# CHAPTER 1.  Secondary Sort: Introduction

## Spark Solution to Secondary Sort

### Step 3: Connect to the Spark master

- sparkPackages="com.databricks:spark-csv_2.10:1.0.3"  옵션은 csv 파일을 읽어오기 위한   패키지명

In [1]:
library(SparkR, lib.loc = c(file.path(Sys.getenv("SPARK_HOME"), "R", "lib")))
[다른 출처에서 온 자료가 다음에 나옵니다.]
-- ==== Sys2Proof/Laws/Keeps.lean ====
section
/-! SUPPORT. What an operation leaves of one register field: `Keeps g s t` step by step, and with it what forcing the global safe state always
leaves. -/
namespace Sys2Proof.Machine

/-- From `s` to `t` a sound state stays sound, and the field `g` keeps its value. -/
def Keeps (g : Fld) (s t : State) : Prop := s.Sound → t.Sound ∧ t.fld g = s.fld g

theorem Keeps.refl {g : Fld} (s : State) : Keeps g s s := fun h => ⟨h, rfl⟩

theorem Keeps.trans {g : Fld} {s t u : State} (h : Keeps g s t) (k : Keeps g t u) : Keeps g s u := fun c =>
  let x := h c
  let y := k x.1
  ⟨y.1, y.2.trans x.2⟩

theorem Keeps.acts {g : Fld} {m : Nat} {s t u : State} (h : Keeps g s t) (k : Acts m t u) (hm : m.testBit 35 = false) : Keeps g s u := fun c =>
  ⟨k.sound (h c).1, by
    rw [← (h c).2]
    unfold State.fld State.reg
    rw [show u.regs = t.regs from k.frame .regs hm]⟩

theorem Keeps.upd {g : Fld} {s t u : State} (h : Keeps g s t) (e : u.regs = t.regs) (k : t.Sound → u.Sound) : Keeps g s u := fun c =>
  ⟨k (h c).1, by
    rw [← (h c).2]
    unfold State.fld State.reg
    rw [e]⟩

theorem Keeps.setReg {g : Fld} {s t : State} {a : Nat} {w : Word} (h : Keeps g s t) (ha : g.addr ≠ a) : Keeps g s (t.setReg a w) := fun c =>
  ⟨(h c).1.setReg a w, by
    rw [← (h c).2]
    unfold State.fld
    rw [reg_setReg (h c).1, if_neg ha]⟩

theorem Keeps.setFld {f g : Fld} {s t : State} {v : Nat} (h : Keeps g s t) (hf : f.fits = true) (hg : g.fits = true) (ho : f.apart g) :
    Keeps g s (t.setFld f v) := fun c => ⟨(h c).1.setFld f v, by rw [← (h c).2, fld_setFld_other (h c).1 f g v hf hg ho]⟩

theorem Keeps.setFlag {f g : Fld} {s t : State} {b : Bool} (h : Keeps g s t) (hf : f.fits = true) (hg : g.fits = true) (ho : f.apart g) :
    Keeps g s (t.setFlag f b) := h.setFld hf hg ho

theorem Keeps.event {f g : Fld} {s t : State} (h : Keeps g s t) (hf : f.fits = true) (hg : g.fits = true) (ho : f.apart g) :
    Keeps g s (t.event f) := h.setFld hf hg ho

theorem Keeps.bump {f g : Fld} {s t : State} {n : Nat} (h : Keeps g s t) (hf : f.fits = true) (hg : g.fits = true) (ho : f.apart g) :
    Keeps g s (t.bump f n) := h.setFld hf hg ho

theorem Keeps.record {g : Fld} {s t : State} {a b : Nat} {p : List Word} (h : Keeps g s t) (h1 : g.addr ≠ A_REC_LOST)
    (h2 : g.addr ≠ F_REC_EVENT_LOST_EVT.addr) : Keeps g s (t.record a b p) := fun c =>
  ⟨(State.record_acts t a b p).sound (h c).1, by
    rw [← (h c).2]
    unfold State.fld
    rw [reg_record (h c).1 a b _ p h1 h2]⟩

theorem Keeps.raise {g : Fld} {s t : State} {a : Nat} {p : List Word} (h : Keeps g s t) (h1 : g.addr ≠ A_REC_LOST)
    (h2 : g.addr ≠ F_REC_EVENT_LOST_EVT.addr) : Keeps g s (t.raise a p) := fun c =>
  ⟨(h c).1.raise a p, by
    rw [← (h c).2]
    unfold State.fld
    rw [reg_raise (h c).1 a _ p h1 h2]⟩

theorem Keeps.ite {g : Fld} {c : Prop} [Decidable c] {s a b : State} (h : c → Keeps g s a) (k : ¬c → Keeps g s b) :
    Keeps g s (if c then a else b) := by
  split
  · exact h ‹_›
  · exact k ‹_›

theorem Keeps.each {g : Fld} {f : State → Nat → State} {ns : List Nat} {s₀ s : State} (h₀ : Keeps g s₀ s) (h : ∀ s, ∀ n ∈ ns, Keeps g s (f s n)) :
    Keeps g s₀ (s.each ns f) := by
  unfold State.each
  induction ns generalizing s with
  | nil => exact h₀
  | cons a r ih => exact ih (h₀.trans (h s a (List.mem_cons_self ..))) (fun s n hn => h s n (List.mem_cons_of_mem _ hn))

/-- A field that lies outside a word: setting it changes nothing. -/
theorem fieldIn_outside (w : Word) (f : Fld) (v : Nat) (h : 32 ≤ f.lo) : fieldIn w f v = w := by
  obtain ⟨k, hk⟩ := Nat.exists_eq_add_of_le h
  have e : w.toNat / 2 ^ f.lo = 0 := Nat.div_eq_of_lt (Nat.lt_of_lt_of_le w.isLt (Nat.pow_le_pow_right (by decide) h))
  unfold fieldIn fieldOf
  rw [e, Nat.zero_mod, Nat.zero_mul, Nat.sub_zero, hk, Nat.pow_add]
  apply BitVec.eq_of_toNat_eq
  rw [BitVec.toNat_ofNat, show v % 2 ^ (f.hi + 1 - (32 + k)) * (2 ^ 32 * 2 ^ k) = 2 ^ 32 * (v % 2 ^ (f.hi + 1 - (32 + k)) * 2 ^ k) by ring,
    Nat.add_mul_mod_self_left, Nat.mod_eq_of_lt w.isLt]

/-- A single bit of a register, wherever it lies, beside the field `g`. -/
theorem Keeps.setBit {g : Fld} {s t : State} {a i : Nat} {b : Bool} (h : Keeps g s t) (hg : g.fits = true) (ho : g.addr ≠ a ∨ g.hi < i) :
    Keeps g s (t.setFlag (bitAt a i) b) := by
  by_cases hn : i < 32
  · refine h.setFlag (by simp [Fld.fits, bitAt, hn]) hg ?_
    rcases ho with ho | ho
    · exact Or.inl ho
    · exact Or.inr (Or.inr ho)
  · intro c
    refine ⟨(h c).1.setFlag _ _, ?_⟩
    rw [← (h c).2]
    show fieldOf ((t.setReg a (fieldIn (t.reg a) (bitAt a i) (bit b))).reg g.addr) g = _
    rw [fieldIn_outside _ _ _ (Nat.le_of_not_lt hn), reg_setReg (h c).1]
    split
    · rename_i e
      unfold State.fld
      rw [e]
    · rfl

/-! Fields of SAF_STATUS below bit 16, through the operations on brakes, tests and the Ladle. -/

/-- A field that brakes, tests, hand-overs and records leave alone: one of a block before SAF_EVENT, REC, TWN_EVENT and CTL_DEGR apart, and in SAF_STATUS
one below bit 16. -/
def Fld.safeBit (g : Fld) : Prop :=
  (g.addr < 0x90008 ∧ g.addr ≠ A_REC_LOST ∧ g.addr ≠ F_REC_EVENT_LOST_EVT.addr ∧ g.addr ≠ F_TWN_EVENT_HANDOVER.addr ∧
    g.addr ≠ A_CTL_DEGR) ∧ g.fits = true ∧
  (g.addr = A_SAF_STATUS → g.hi < 16)

theorem Fld.safeBit.ne {g : Fld} (hg : g.safeBit) {a : Nat} (h : 0x90008 ≤ a) : g.addr ≠ a := by
  have := hg.1.1
  omega

theorem Fld.safeBit.rec {g : Fld} (hg : g.safeBit) : g.addr ≠ A_REC_LOST ∧ g.addr ≠ F_REC_EVENT_LOST_EVT.addr := ⟨hg.1.2.1, hg.1.2.2.1⟩

theorem Fld.safeBit.below {g : Fld} (hg : g.safeBit) {i : Nat} (h : 16 ≤ i) : g.addr ≠ A_SAF_STATUS ∨ g.hi < i := by
  by_cases e : g.addr = A_SAF_STATUS
  · exact Or.inr (Nat.lt_of_lt_of_le (hg.2.2 e) h)
  · exact Or.inl e

theorem Keeps.showBrake {g : Fld} (hg : g.safeBit) {s t : State} {n : Nat} (h : Keeps g s t) : Keeps g s (t.showBrake n) := by
  have hf := hg.2.1
  unfold State.showBrake
  have no : ∀ i, g.addr ≠ A_SAF_BRK_STAT i := fun i => hg.ne (by simp only [A_SAF_BRK_STAT]; omega)
  have no2 : ∀ i, g.addr ≠ A_SAF_BRK_DEGR i := fun i => hg.ne (by simp only [A_SAF_BRK_DEGR]; omega)
  exact ((((h.setFld rfl hf (Or.inl (no n))).setFld rfl hf (Or.inl (no n))).setFlag rfl hf (Or.inl (no n))).setReg (no2 n)).setBit hf (hg.below (by omega))

theorem Keeps.applyBrake {g : Fld} (hg : g.safeBit) {s t : State} {n : Nat} (h : Keeps g s t) : Keeps g s (t.applyBrake n) :=
  (h.acts (State.setBrake_acts t n _) (by decide)).showBrake hg

theorem Keeps.settleBrakes {g : Fld} (hg : g.safeBit) {s t : State} (h : Keeps g s t) : Keeps g s t.settleBrakes :=
  h.each (fun u _ _ => by
    split
    · exact (Keeps.refl u).applyBrake hg
    · exact Keeps.refl u)

theorem Keeps.endBrakeTest {g : Fld} (hg : g.safeBit) {s t : State} {r : Nat} (h : Keeps g s t) : Keeps g s (t.endBrakeTest r) := by
  have hf := hg.2.1
  unfold State.endBrakeTest
  split
  · exact h
  · rename_i b _
    have no : ∀ i, g.addr ≠ A_SAF_BRK_TEST i := fun i => hg.ne (by simp only [A_SAF_BRK_TEST]; omega)
    have no2 : ∀ i, g.addr ≠ A_SAF_BRK_STAT i := fun i => hg.ne (by simp only [A_SAF_BRK_STAT]; omega)
    have no3 : ∀ i, g.addr ≠ A_SAF_BRK_AGE i := fun i => hg.ne (by simp only [A_SAF_BRK_AGE]; omega)
    have n1 := hg.rec.1
    have n2 := hg.rec.2
    have n4 : g.addr ≠ A_SAF_EVENT := hg.ne (by decide)
    have ht : F_SAF_STATUS_TEST.apart g := (hg.below (i := 24) (by decide)).elim Or.inl (fun x => Or.inr (Or.inr x))
    have h1 : Keeps g s { t with saf := { t.saf with test := none } } := h.upd rfl (fun k => k.of_eq rfl rfl rfl rfl rfl rfl rfl rfl rfl rfl rfl rfl rfl rfl)
    extract_lets q s1 s2 s3
    have k1 : Keeps g s s1 := h1
    have h2 : Keeps g s s2 := Keeps.event (f := F_SAF_EVENT_TEST_EVT) (Keeps.setFlag (f := F_SAF_BRK_STAT_TEST_FAIL b.chan)
      (Keeps.setReg (a := A_SAF_BRK_TEST b.chan) k1 (no _)) rfl hf (Or.inl (no2 _))) rfl hf (Or.inl n4)
    have h3 : Keeps g s s3 := Keeps.showBrake hg (Keeps.setFlag (f := F_SAF_STATUS_TEST) h2 rfl hf ht)
    clear_value s3
    split
    · refine Keeps.raise ?_ n1 n2
      refine Keeps.acts ?_ (State.setBrake_acts _ _ _) (by decide)
      refine Keeps.setFlag (f := F_SAF_BRK_STAT_TEST_DUE b.chan) (Keeps.setReg (a := A_SAF_BRK_AGE b.chan) ?_ (no3 _)) rfl hf (Or.inl (no2 _))
      exact h3.upd rfl (fun k => k.of_eq rfl rfl rfl rfl rfl rfl rfl rfl rfl rfl rfl rfl rfl rfl)
    · exact h3.raise n1 n2

theorem Keeps.setGate {g : Fld} (hg : g.fits = true) (ho : F_SAF_STATUS_GATE.apart g) {s t : State} {n : Nat} (h : Keeps g s t) :
    Keeps g s (t.setGate n) := by
  unfold State.setGate
  have k := h.setFld (f := F_SAF_STATUS_GATE) (v := n) rfl hg ho
  simp only
  split
  · exact k.upd rfl (fun k => k.of_eq rfl rfl rfl rfl rfl rfl rfl rfl rfl rfl rfl rfl rfl rfl)
  · exact k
sc <- sparkR.init(master="local[*]", sparkPackages="com.databricks:spark-csv_2.10:1.0.3" )
sqlContext <- sparkRSQL.init(sc)


Attaching package: ‘SparkR’

The following objects are masked from ‘package:stats’:

    cov, filter, lag, na.omit, predict, sd, var

The following objects are masked from ‘package:base’:

    colnames, colnames<-, endsWith, intersect, rank, rbind, sample,
    startsWith, subset, summary, table, transform



Launching java with spark-submit command /usr/local/spark/bin/spark-submit  --packages com.databricks:spark-csv_2.10:1.0.3 sparkr-shell /tmp/RtmpRBcXAZ/backend_port229367227291 


### Step 4: Use the JavaSparkContext to create a JavaRDD

In [18]:
lines <- SparkR:::textFile(sc, 'timeseries.csv')

In [19]:
SparkR:::take(lines, 10)

In [20]:
text_df <- read.df(sqlContext=sqlContext, source="text", path="timeseries.csv", delimiter=",", header="true")

In [21]:
head(text_df)

Unnamed: 0,value
1,"x,2,9"
2,"y,2,5"
3,"x,1,3"
4,"y,1,7"
5,"y,3,1"
6,"x,3,6"


In [22]:
customSchema <- structType(
    structField("name", "string"),    
    structField("time1", "integer"),
    structField("time2", "integer")
)
csv_df <- read.df(sqlContext=sqlContext, source="com.databricks.spark.csv", path="timeseries.csv", header="true", schema = customSchema)

In [23]:
head(csv_df)

Unnamed: 0,name,time1,time2


### Step 5: Create key-value pairs from the JavaRDD

- R에서는 tuple을 list로 표현함.

In [24]:
make_pairs <- function ( line ) {
    tokens <- strsplit(line, ",")[[1]]
    #time <- tokens[2]
    #value <- tokens[3]
    time <- as.numeric( tokens[2] )
    value <- as.numeric( tokens[3] )
    timevalue <- list( time, value )
    result <- list( tokens[1], timevalue  )
    return ( result )
}

In [25]:
make_pairs( 'z,4,0' )

In [26]:
pairs <- SparkR:::flatMap( lines, make_pairs  )

- 결과가 맞는지 확인해보자.

In [27]:
SparkR:::take(pairs, 35)

### Step 7: Group JavaPairRDD elements by the key (name)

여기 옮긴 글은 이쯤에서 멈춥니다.